[Stored items]
-- ==== Sys2Proof/Tests/Slice0.lean ====
section
/-! SUPPORT. Tests: ill-formed terms that the check refuses, instruction words written out from the encodings of the manual,
single steps on small states, and for every statement with hypotheses a state and operands that meet them. -/

set_option linter.unusedVariables false
set_option Elab.async false

namespace Sys2Proof.Tests

open Sys2Proof Sys2Proof.Machine

/-! Small states. -/

/-- Guard pt, no stall, flag set A. -/
def wc : Ctl := ⟨7, false, 0, false, false, false⟩
/-- A guard that is false for every thread. -/
def wn : Ctl := ⟨7, true, 0, false, false, false⟩
/-- Guard p0. -/
def wp : Ctl := ⟨0, false, 0, false, false, false⟩

/-- A header of a clause of kind `k` with two slots and both flag sets valid. -/
def wHeader (k : Nat) : W96 := ((0x90004220 + 4 * BitVec.ofNat 96 k : W96) <<< 64)
def wRptHeader : W96 := wHeader 3
def wRejHeader : W96 := wHeader 1

/-- Registers of the tests: a mapped, writable address in v0:v1, small numbers, the entry clause in v6:v7, a mapped aligned
address in v8:v9, lane masks in v4. -/
def wRegs : List W32 :=
  [0x18000, 0, 0, 5, 1, 0x03020100, 0x10000, 0, 0x18080, 0, 0x100, 0, 1, 1, 0, 0x3F800000] ++ List.replicate 240 0

/-- Bytes put into the code page, at an offset from its start. -/
def wPut (off : Nat) (b : List Byte) (s : State) : State :=
  { s with mem := { s.mem with dram := putBytes cellSet0 (0x140000 + off) b s.mem.dram } }

/-- A state with one thread at slot 1 of a clause of two slots, the issue context set; its thread, launch and group changed. -/
def wMake (f : Thread → Thread) (l : Launch → Launch) (g : Group → Group) : State :=
  let s := State.reset.withFetchWord 96 0
  let s : State := { s with
    launches := s.launches.map fun L => l { L with rc := { L.rc with scratch := 1024, accrows := 64 } }
    groups := s.groups.map fun G => g { G with
      waves := G.waves.map fun w => { w with acclim := 64 }
      threads := G.threads.map fun x => f { x with slot := 1, v := wRegs } } }
  { s with gang := ⟨0, 0, 0x10000, 1, { headerOf placedHeader with cnt := 2 }, [.thr 1 0], false⟩ }

def w0 : State := wMake id id id
/-- Two threads of one wave, p0 set for the first. -/
def w2 : State :=
  let s := wMake id id fun G => { G with threads := G.threads.flatMap fun x => [{ x with p := 1, v := x.v.set 4 3 }, { x with tid := 1, lane := 1, v := x.v.set 4 3 }] }
  { s with gang := { s.gang with members := [.thr 1 0, .thr 1 1] } }
/-- At privileged level. -/
def wPriv : State :=
  let s := wMake id (fun L => { L with priv := true }) id
  { s with gang := { s.gang with priv := true } }
/-- In quantum mode. -/
def wQuant : State := wMake id (fun L => { L with rc := { L.rc with quant := true } }) id
def wRpt : State := wPut 0x100 (natToBytes 12 wRptHeader.toNat) w0
def wRej : State := wPut 0x100 (natToBytes 12 wRejHeader.toNat) w0
/-- With a token open at the rejoin clause. -/
def wTok : State := wPut 0x100 (natToBytes 12 wRejHeader.toNat) (wMake id id fun G =>
  { G with waves := G.waves.map fun w => { w with tokens := w.tokens.set 0 ⟨true, 0x10100, none, 2, 0⟩ } })
/-- At the last slot, of a clause of one slot and of fifteen. -/
def wEnd : State := { w0 with gang := { w0.gang with hdr := headerOf placedHeader } }
def wEnd15 : State :=
  let s := wMake (fun x => { x with slot := 15 }) id id
  { s with gang := { s.gang with slot := 15, hdr := { s.gang.hdr with cnt := 15 } } }
/-- At the last slot of a repeat body with two passes left. -/
def wRep : State :=
  let s := wMake (fun x => { x with slot := 2, rep := some ⟨2, 0x10000, 0x10000, 2, 0⟩ }) id id
  { s with gang := { s.gang with slot := 2 } }

/-- With the data page not resident. -/
def wAway : State :=
  let m : Memory := { w0.mem with dram := putBytes cellSet0 0x130008 (bytes8 0x1400EF) w0.mem.dram }
  { w0 with mem := m }
/-- With v14 at the last word of the scratchpad share. -/
def wSpadEnd : State := wMake (fun x => { x with v := x.v.set 14 16380 }) id id
/-- With %prog at its end. -/
def wProg : State := wMake (fun x => { x with prog := 64 }) id id

def wNoGroup : Group := ⟨0, 0, 0, 0, 0, 0, false, none, 0, 0, [], [], [], [], none, 0, none⟩
/-- The group of a state as an issue leaves it. -/
def wG (s : State) : Group := match (s.mark wc).groups with | G :: _ => G | [] => wNoGroup

/-- Scratchpad bytes of core 0. -/
def wSpad (b : List Byte) : State := w0.updCore 0 fun k => { k with spad := putBytes cellPut 0 b [] }
/-- A queue of two one-word entries at 0x100 with its control word at 0: empty, full. -/
def wQ : State := wSpad (bytes4 0x100 ++ bytes4 0x10001 ++ List.replicate 8 0)
def wQFull : State := wSpad (bytes4 0x100 ++ bytes4 0x10001 ++ [0, 0, 2, 0] ++ List.replicate 4 0)
/-- A barrier that expects one arrival, in phase 0. -/
def wBarr : State := wSpad ([1, 0, 1, 0] ++ List.replicate 12 0)
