-- ==== Sys2Proof/WellFormed.lean ====
section
/-! DEFINITION. Well-formedness: the checks of R66 on a word whose opcode and fixed bits name a row,
each with a name. A word that fails one traps as illegal at decode (class 0x08, DETAIL 0). -/
namespace Sys2Proof

/-- Why a word is illegal at decode (R66). -/
inductive DecodeError where
  /-- The opcode is 0x7F, a subfunction is unassigned, or a reserved field is not zero: no row fits. -/
  | noRow
  /-- A subfunction code that R64 or R65 leaves unassigned. -/
  | subfunction
  /-- A field that its entry marks reserved is not zero. -/
  | reserved
  /-- A destination code 64 to 127 of a scalar word (R48). -/
  | scalarDst
  /-- A destination code 112 to 127 of a vector word, or below 112 of one that writes a scalar (R49). -/
  | vectorDst
  /-- A non-zero pattern on a scalar source (R50). -/
  | pattern
  /-- Scope 7, or a scope the word does not take (R47, R235). -/
  | scope
  /-- A predicate destination with the non-blocking bit clear (R47). -/
  | nonBlocking
  /-- A register field outside the range its entry gives. -/
  | register
  /-- A segment code that the opcode does not take (R216, R225, R227). -/
  | segment
  /-- An `mset` or `mget` that breaks R62 or R61. -/
  | mset
  /-- A condition code that its entry makes illegal (R265, R283, R135). -/
  | condition
  /-- Another operand field outside the values its entry gives. -/
  | operand
deriving DecidableEq, Repr

/-- R50: a pattern other than identity on a source code that names a scalar. -/
def patOnScalar (i : BitVec 2) (a : BitVec 7) : Bool := i != 0 && decide (112 ≤ a.toNat)

/-- R61: the width of the gm field that a selector code names. -/
def gmWidth : Nat → Nat
  | 0 => 4 | 1 => 5 | 2 => 3 | 3 => 1 | 4 => 1 | 5 => 6 | 6 => 6 | 7 => 6 | 8 => 2 | _ => 0

/-- R62: the codes that no field of gm may take. -/
def gmForbidden (sel v : Nat) : Bool :=
  (sel == 1 && decide (16 < v)) || (sel == 2 && decide (5 < v)) || (sel == 8 && v == 3)

/-- R62, R270: an immediate `mset` that is illegal at decode. -/
def msetBad (sel v : Nat) : Bool :=
  decide (8 < sel) || decide (2 ^ gmWidth sel ≤ v) || gmForbidden sel v

/-- The src field of `sysr` is reserved but for SEGBASE, SEGLIM and VIEW. -/
def sysrBad (c s : Nat) : Bool :=
  if c == 23 || c == 24 then false else if c == 28 then decide (3 < s) else s != 0

/-- The first condition that holds names the error. -/
def firstErr : List (Bool × DecodeError) → Option DecodeError
  | [] => none
  | (c, e) :: l => if c then some e else firstErr l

» Task item:
Find the line with "x with slot := 15" in the entries above. Retype it and each line after it, exactly, through the line with "s.gang with slot := 2", and stop there.

» Task response:
  let s := wMake (fun x => { x with slot := 15 }) id id
  { s with gang := { s.gang with slot := 15, hdr := { s.gang.hdr with cnt := 15 } } }
/-- At the last slot of a repeat body with two passes left. -/
def wRep : State :=
  let s := wMake (fun x => { x with slot := 2, rep := some ⟨2, 0x10000, 0x10000, 2, 0⟩ }) id id
  { s with gang := { s.gang with slot := 2 } }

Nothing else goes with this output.